> Task to carry out:
Between the line containing "flags := s.link.flags.filter" and the line containing "count := satInc" lies a run of lines; give that run again exactly, with both of those lines, and nothing else from the entries below.

> Exercise input:
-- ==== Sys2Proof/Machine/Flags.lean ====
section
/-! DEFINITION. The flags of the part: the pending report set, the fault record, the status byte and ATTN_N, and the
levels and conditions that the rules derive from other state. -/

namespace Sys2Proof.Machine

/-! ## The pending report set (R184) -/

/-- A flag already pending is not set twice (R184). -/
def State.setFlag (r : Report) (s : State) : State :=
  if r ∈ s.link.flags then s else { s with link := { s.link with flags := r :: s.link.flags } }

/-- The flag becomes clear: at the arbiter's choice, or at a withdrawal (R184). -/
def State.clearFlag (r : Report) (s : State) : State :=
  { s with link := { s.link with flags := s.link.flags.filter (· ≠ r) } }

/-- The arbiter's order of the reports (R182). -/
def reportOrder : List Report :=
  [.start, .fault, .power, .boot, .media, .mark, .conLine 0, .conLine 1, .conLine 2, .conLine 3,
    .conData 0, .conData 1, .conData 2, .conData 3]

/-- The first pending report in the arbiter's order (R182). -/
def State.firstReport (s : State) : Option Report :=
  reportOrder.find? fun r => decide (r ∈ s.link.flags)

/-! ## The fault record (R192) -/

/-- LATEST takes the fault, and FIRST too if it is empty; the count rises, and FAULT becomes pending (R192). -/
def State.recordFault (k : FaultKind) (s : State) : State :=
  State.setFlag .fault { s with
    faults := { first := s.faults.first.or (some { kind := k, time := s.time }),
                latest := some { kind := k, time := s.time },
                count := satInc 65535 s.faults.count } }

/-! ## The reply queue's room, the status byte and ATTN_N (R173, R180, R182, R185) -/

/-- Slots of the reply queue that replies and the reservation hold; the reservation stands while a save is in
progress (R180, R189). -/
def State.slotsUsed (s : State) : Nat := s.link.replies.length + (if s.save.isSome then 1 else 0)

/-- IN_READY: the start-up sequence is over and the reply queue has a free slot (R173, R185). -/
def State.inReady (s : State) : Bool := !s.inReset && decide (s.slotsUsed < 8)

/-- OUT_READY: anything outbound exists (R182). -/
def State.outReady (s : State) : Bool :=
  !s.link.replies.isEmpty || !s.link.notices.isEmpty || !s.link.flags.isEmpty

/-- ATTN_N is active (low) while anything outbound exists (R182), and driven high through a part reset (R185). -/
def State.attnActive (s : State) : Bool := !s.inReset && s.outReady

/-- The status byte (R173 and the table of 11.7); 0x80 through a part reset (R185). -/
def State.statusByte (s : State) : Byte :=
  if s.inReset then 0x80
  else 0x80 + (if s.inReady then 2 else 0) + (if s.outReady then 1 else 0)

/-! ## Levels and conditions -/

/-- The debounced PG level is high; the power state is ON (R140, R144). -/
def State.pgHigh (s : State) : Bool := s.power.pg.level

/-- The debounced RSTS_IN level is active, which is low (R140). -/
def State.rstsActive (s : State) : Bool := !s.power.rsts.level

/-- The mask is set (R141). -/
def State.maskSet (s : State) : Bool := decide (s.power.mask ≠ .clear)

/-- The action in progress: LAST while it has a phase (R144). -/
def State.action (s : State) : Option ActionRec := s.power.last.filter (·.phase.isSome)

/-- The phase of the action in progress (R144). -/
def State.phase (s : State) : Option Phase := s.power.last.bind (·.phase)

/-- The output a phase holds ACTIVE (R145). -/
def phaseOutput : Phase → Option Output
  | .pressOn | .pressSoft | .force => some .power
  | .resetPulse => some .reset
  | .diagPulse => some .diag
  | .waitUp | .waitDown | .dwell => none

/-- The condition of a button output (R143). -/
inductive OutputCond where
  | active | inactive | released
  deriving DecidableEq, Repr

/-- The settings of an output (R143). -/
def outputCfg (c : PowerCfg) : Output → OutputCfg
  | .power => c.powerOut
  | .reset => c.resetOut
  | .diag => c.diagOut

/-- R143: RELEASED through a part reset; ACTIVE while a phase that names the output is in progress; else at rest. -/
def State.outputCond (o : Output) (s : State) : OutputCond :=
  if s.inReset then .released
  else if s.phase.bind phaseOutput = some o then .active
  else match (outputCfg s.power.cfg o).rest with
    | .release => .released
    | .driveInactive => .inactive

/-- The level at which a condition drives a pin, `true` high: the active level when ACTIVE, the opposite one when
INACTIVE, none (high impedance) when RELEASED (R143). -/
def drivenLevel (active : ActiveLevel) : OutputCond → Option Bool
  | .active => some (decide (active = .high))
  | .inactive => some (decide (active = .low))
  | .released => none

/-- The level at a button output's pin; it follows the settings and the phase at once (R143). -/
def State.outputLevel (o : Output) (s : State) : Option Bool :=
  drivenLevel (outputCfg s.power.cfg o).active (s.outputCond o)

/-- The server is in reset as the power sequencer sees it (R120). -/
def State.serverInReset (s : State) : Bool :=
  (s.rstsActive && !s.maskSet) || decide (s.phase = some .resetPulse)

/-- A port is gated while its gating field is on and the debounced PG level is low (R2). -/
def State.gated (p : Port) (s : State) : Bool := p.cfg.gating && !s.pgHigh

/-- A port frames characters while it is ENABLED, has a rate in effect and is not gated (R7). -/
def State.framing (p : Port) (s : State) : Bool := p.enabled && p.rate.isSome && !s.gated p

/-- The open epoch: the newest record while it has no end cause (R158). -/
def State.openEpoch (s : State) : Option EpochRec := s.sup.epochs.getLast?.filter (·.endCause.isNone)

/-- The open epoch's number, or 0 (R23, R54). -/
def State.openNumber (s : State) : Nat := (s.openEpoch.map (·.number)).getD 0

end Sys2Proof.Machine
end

---

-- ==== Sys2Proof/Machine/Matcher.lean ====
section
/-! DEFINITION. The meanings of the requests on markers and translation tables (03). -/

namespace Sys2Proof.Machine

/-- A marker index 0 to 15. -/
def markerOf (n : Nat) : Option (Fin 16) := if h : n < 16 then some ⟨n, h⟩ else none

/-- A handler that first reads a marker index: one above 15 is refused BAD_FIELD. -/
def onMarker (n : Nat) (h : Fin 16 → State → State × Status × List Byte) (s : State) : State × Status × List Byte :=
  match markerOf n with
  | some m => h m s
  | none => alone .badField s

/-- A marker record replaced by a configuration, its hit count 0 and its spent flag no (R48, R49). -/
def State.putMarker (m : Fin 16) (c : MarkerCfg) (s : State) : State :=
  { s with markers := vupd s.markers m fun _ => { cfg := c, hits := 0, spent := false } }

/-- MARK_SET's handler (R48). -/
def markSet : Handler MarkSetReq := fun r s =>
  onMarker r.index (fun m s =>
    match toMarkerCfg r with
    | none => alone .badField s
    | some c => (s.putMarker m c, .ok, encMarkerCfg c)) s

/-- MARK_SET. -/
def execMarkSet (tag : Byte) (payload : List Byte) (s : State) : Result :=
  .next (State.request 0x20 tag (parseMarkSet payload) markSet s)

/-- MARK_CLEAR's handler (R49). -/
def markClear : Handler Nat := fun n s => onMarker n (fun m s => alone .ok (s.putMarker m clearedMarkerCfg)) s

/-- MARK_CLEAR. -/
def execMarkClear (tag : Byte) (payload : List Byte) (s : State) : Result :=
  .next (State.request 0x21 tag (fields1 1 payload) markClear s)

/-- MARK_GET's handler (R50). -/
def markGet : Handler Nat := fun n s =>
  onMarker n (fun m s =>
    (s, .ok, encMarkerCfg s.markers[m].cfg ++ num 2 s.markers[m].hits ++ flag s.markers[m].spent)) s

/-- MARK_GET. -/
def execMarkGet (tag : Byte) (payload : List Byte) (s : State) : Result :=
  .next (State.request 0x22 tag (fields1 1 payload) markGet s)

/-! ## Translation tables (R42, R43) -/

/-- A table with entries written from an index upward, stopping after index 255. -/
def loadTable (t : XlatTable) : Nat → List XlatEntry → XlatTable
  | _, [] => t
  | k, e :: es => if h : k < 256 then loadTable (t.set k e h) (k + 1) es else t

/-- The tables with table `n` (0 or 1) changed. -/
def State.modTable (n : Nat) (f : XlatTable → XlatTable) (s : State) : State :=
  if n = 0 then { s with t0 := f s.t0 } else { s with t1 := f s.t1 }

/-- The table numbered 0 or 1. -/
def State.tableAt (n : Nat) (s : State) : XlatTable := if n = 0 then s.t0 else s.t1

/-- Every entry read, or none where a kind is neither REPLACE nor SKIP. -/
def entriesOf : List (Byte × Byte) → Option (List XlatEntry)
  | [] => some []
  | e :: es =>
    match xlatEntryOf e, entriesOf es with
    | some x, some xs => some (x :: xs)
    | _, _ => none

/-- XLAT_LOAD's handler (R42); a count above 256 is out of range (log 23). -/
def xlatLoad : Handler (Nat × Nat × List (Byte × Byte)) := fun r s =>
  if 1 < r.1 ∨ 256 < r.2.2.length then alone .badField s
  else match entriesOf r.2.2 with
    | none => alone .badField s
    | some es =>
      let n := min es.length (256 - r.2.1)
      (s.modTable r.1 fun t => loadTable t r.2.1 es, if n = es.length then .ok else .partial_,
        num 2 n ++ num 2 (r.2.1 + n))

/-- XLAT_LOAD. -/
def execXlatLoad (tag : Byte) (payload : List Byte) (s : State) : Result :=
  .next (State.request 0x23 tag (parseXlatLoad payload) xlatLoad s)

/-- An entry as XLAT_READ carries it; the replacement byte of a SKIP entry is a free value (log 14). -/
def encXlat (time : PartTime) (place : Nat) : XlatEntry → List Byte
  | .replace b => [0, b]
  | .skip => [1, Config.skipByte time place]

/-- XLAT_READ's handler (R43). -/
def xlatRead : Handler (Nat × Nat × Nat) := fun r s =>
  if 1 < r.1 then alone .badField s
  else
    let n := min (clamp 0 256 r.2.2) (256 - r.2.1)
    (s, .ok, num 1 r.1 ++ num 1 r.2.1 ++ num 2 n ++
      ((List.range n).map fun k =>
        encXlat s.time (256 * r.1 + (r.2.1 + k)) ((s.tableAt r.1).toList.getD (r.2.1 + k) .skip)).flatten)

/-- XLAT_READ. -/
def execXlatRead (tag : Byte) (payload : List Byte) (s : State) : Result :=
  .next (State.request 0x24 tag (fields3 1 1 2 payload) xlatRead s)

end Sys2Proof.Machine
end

> Solution:
  { s with link := { s.link with flags := s.link.flags.filter (· ≠ r) } }

/-- The arbiter's order of the reports (R182). -/
def reportOrder : List Report :=
  [.start, .fault, .power, .boot, .media, .mark, .conLine 0, .conLine 1, .conLine 2, .conLine 3,
    .conData 0, .conData 1, .conData 2, .conData 3]

/-- The first pending report in the arbiter's order (R182). -/
def State.firstReport (s : State) : Option Report :=
  reportOrder.find? fun r => decide (r ∈ s.link.flags)

/-! ## The fault record (R192) -/

/-- LATEST takes the fault, and FIRST too if it is empty; the count rises, and FAULT becomes pending (R192). -/
def State.recordFault (k : FaultKind) (s : State) : State :=
  State.setFlag .fault { s with
    faults := { first := s.faults.first.or (some { kind := k, time := s.time }),
                latest := some { kind := k, time := s.time },
                count := satInc 65535 s.faults.count } }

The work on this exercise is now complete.